**EXERCISE PROMPT:** Within the data that follows, set down exactly the lines from the one containing "by_contra hne" through the one containing "ticksFrom ins 0 n +", both ends included.
################
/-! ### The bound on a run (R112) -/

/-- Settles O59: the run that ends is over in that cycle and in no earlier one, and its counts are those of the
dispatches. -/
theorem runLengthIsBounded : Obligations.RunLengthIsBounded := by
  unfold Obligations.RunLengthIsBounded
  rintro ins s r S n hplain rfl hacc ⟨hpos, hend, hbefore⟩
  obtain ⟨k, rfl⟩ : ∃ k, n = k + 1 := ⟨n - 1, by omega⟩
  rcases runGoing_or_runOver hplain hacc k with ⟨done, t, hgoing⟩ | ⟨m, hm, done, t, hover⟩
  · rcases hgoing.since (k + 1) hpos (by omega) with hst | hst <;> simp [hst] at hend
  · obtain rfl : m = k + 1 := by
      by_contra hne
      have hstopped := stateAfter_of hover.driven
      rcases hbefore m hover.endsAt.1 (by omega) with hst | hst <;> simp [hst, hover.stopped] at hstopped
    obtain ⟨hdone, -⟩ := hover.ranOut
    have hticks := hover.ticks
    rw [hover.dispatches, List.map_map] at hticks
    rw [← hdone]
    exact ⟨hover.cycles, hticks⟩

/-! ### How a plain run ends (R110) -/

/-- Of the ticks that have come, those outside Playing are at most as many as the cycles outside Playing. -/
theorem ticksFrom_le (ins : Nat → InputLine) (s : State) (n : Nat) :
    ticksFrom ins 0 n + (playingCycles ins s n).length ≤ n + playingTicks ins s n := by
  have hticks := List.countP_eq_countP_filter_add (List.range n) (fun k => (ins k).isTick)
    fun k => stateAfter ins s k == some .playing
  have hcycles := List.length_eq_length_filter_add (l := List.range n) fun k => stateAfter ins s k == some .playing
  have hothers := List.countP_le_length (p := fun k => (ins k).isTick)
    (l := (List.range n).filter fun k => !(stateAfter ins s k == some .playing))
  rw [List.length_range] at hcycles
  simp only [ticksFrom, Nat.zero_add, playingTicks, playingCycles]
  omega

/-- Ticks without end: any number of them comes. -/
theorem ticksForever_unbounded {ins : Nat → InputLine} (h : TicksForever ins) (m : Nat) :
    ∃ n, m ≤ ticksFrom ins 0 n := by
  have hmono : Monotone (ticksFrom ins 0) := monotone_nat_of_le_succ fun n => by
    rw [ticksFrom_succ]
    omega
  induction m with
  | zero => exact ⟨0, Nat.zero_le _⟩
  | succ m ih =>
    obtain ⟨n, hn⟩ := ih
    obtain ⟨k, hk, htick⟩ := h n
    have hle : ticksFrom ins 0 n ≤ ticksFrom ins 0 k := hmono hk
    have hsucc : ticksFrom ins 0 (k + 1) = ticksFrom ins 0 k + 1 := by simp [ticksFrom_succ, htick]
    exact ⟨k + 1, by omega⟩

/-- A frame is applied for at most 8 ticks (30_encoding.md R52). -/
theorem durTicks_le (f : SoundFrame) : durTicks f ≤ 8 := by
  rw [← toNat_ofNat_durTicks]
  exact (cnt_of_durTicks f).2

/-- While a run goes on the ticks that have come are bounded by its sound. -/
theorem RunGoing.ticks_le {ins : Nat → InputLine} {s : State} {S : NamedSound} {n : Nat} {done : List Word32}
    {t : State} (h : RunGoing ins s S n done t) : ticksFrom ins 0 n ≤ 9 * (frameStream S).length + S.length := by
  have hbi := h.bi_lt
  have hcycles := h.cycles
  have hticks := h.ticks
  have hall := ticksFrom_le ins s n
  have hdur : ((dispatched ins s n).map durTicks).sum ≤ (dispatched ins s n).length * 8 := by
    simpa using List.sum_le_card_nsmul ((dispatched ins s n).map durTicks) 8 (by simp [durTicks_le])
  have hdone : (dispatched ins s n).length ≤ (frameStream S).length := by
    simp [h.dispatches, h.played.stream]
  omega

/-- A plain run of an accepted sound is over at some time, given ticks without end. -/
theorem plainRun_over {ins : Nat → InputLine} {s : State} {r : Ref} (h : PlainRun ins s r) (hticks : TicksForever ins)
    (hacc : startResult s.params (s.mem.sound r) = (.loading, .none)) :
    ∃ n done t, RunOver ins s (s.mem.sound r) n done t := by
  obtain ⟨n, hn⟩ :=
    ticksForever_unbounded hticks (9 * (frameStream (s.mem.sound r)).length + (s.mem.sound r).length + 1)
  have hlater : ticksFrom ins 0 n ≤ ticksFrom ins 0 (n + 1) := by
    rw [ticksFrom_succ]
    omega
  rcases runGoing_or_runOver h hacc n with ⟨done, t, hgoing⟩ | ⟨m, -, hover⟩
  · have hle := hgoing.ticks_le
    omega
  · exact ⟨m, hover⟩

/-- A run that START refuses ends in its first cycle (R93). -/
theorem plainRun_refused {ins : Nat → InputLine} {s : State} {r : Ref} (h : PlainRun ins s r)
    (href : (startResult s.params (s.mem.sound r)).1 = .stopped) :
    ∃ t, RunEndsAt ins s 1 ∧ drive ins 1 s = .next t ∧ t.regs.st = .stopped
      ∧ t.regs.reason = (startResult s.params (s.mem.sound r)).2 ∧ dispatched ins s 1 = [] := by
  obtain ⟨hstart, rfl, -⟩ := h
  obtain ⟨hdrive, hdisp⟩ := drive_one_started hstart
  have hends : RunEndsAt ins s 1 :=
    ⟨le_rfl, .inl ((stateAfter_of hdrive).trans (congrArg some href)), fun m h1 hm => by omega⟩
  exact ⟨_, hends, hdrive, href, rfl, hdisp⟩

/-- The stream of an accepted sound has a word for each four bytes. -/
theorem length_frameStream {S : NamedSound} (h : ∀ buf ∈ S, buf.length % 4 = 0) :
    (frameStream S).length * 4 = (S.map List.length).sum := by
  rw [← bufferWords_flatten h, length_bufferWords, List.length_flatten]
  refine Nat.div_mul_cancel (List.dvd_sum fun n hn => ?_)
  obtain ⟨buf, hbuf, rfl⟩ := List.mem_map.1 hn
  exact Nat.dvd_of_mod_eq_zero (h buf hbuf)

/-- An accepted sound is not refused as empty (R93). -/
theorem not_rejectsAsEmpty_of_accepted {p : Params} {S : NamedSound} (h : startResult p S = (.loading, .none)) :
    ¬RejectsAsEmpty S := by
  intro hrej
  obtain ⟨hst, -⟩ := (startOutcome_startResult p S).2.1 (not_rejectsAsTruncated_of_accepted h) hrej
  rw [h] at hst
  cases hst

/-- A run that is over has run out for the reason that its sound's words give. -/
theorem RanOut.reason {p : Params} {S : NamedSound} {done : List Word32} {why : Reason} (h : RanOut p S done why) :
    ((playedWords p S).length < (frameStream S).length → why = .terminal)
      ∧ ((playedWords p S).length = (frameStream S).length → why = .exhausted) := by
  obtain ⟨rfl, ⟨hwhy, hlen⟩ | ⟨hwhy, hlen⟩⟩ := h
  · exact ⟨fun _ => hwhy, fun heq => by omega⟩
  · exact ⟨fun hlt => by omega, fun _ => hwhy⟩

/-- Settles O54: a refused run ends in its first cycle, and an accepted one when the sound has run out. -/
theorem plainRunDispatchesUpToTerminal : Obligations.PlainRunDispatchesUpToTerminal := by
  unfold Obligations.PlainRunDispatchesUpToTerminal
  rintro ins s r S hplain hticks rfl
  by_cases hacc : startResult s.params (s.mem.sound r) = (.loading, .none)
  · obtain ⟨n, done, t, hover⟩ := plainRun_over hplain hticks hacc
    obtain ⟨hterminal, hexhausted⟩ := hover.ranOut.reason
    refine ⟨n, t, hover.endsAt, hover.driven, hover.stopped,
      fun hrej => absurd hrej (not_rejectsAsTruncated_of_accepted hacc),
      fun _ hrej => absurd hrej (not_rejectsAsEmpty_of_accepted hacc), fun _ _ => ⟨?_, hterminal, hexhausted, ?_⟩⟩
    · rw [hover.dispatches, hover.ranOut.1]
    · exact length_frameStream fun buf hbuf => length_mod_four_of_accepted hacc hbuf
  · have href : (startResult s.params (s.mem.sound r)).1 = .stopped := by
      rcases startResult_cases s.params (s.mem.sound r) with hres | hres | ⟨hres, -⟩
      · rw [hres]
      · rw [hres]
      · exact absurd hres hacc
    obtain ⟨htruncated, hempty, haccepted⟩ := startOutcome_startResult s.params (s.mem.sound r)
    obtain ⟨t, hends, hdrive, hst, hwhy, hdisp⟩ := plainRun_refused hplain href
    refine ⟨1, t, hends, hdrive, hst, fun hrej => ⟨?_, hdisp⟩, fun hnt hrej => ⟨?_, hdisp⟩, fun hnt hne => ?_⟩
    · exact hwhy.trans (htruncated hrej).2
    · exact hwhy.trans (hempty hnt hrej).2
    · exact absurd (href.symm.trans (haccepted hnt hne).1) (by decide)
################
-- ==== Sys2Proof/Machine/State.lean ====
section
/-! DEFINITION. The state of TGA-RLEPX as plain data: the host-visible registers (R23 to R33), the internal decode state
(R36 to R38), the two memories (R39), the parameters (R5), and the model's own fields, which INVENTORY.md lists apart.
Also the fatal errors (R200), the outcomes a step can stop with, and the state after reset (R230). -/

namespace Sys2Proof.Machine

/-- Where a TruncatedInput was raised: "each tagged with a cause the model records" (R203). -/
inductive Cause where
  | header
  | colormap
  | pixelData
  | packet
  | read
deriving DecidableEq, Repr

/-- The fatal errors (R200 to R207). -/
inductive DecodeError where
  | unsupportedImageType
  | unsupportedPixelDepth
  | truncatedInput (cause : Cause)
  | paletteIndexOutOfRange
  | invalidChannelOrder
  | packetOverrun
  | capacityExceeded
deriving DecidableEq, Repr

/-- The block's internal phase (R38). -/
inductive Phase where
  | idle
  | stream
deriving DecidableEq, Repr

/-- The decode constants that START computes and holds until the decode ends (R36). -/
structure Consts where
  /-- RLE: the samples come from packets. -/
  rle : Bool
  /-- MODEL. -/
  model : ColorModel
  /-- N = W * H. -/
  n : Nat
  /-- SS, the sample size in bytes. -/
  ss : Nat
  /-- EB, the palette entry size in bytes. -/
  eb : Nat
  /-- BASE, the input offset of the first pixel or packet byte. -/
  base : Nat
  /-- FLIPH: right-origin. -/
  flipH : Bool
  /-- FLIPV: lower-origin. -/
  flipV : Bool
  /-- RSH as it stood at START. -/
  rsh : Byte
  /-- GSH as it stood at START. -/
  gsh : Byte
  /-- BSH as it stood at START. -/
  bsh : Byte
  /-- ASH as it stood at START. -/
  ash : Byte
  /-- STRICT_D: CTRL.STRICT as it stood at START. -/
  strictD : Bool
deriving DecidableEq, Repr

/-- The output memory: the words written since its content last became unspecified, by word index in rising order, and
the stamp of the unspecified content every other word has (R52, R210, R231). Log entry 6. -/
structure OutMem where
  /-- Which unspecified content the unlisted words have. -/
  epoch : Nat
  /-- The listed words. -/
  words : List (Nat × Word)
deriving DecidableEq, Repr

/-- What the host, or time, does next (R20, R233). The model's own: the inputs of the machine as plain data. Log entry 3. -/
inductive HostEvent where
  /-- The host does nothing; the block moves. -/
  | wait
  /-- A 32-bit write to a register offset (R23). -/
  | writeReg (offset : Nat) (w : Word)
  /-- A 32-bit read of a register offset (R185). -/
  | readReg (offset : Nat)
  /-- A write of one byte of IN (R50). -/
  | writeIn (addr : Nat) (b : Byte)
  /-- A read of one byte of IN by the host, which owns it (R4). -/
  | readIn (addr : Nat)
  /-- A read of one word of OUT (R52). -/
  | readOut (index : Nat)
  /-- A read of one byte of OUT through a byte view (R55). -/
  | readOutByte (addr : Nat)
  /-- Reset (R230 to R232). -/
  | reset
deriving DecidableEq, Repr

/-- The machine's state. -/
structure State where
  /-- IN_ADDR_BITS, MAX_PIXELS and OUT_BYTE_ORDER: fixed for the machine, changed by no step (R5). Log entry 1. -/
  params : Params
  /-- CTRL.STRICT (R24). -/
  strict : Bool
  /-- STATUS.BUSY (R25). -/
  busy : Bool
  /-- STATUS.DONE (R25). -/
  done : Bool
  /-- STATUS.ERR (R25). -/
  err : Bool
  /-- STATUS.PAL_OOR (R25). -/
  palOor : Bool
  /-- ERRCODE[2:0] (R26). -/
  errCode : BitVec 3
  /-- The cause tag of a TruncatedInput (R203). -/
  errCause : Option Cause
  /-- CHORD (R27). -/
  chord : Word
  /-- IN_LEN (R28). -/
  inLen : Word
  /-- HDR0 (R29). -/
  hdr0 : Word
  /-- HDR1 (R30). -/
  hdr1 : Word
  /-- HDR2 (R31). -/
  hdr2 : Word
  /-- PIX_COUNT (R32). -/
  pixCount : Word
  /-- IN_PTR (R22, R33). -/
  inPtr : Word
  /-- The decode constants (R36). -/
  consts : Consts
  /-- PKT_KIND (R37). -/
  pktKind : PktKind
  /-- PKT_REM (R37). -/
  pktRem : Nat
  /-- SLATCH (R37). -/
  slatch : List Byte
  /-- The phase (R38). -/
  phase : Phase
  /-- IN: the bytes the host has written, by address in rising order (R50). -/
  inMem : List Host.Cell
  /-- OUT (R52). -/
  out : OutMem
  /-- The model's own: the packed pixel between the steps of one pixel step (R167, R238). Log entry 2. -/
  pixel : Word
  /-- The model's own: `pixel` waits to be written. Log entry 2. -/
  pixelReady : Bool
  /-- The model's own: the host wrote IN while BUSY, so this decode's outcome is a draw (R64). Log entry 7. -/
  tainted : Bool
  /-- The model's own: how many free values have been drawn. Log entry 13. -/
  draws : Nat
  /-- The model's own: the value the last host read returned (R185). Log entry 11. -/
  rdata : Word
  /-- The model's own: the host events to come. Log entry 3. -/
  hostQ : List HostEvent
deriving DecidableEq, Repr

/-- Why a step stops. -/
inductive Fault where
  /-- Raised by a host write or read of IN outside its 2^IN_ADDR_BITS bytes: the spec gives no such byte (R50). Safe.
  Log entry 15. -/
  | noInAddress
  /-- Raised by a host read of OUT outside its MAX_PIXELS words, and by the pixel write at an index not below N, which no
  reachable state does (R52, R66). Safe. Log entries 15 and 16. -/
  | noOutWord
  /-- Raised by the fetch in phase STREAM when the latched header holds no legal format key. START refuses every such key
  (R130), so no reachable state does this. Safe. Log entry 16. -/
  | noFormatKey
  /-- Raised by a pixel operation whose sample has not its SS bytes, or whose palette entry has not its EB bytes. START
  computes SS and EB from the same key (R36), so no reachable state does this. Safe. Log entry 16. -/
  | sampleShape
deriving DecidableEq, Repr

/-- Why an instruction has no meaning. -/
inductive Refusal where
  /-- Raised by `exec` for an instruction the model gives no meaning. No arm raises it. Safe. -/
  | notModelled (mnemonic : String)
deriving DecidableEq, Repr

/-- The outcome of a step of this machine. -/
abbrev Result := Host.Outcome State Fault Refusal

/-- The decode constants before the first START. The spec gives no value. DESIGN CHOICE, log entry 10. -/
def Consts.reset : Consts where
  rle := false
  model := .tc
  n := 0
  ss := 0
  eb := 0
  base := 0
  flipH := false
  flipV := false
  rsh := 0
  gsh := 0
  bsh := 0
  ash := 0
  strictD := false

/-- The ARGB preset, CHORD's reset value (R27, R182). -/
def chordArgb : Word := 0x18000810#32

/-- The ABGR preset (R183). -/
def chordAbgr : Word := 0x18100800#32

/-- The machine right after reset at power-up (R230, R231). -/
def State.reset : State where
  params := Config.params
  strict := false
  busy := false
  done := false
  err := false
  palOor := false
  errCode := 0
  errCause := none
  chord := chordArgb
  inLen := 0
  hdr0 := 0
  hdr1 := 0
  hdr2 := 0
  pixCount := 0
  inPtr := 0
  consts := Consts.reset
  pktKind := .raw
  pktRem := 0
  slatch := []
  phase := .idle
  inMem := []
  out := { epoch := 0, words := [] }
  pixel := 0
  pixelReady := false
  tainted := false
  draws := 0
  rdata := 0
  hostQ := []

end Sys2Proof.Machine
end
################
**TASK RESPONSE:**
      by_contra hne
      have hstopped := stateAfter_of hover.driven
      rcases hbefore m hover.endsAt.1 (by omega) with hst | hst <;> simp [hst, hover.stopped] at hstopped
    obtain ⟨hdone, -⟩ := hover.ranOut
    have hticks := hover.ticks
    rw [hover.dispatches, List.map_map] at hticks
    rw [← hdone]
    exact ⟨hover.cycles, hticks⟩

/-! ### How a plain run ends (R110) -/

/-- Of the ticks that have come, those outside Playing are at most as many as the cycles outside Playing. -/
theorem ticksFrom_le (ins : Nat → InputLine) (s : State) (n : Nat) :
    ticksFrom ins 0 n + (playingCycles ins s n).length ≤ n + playingTicks ins s n := by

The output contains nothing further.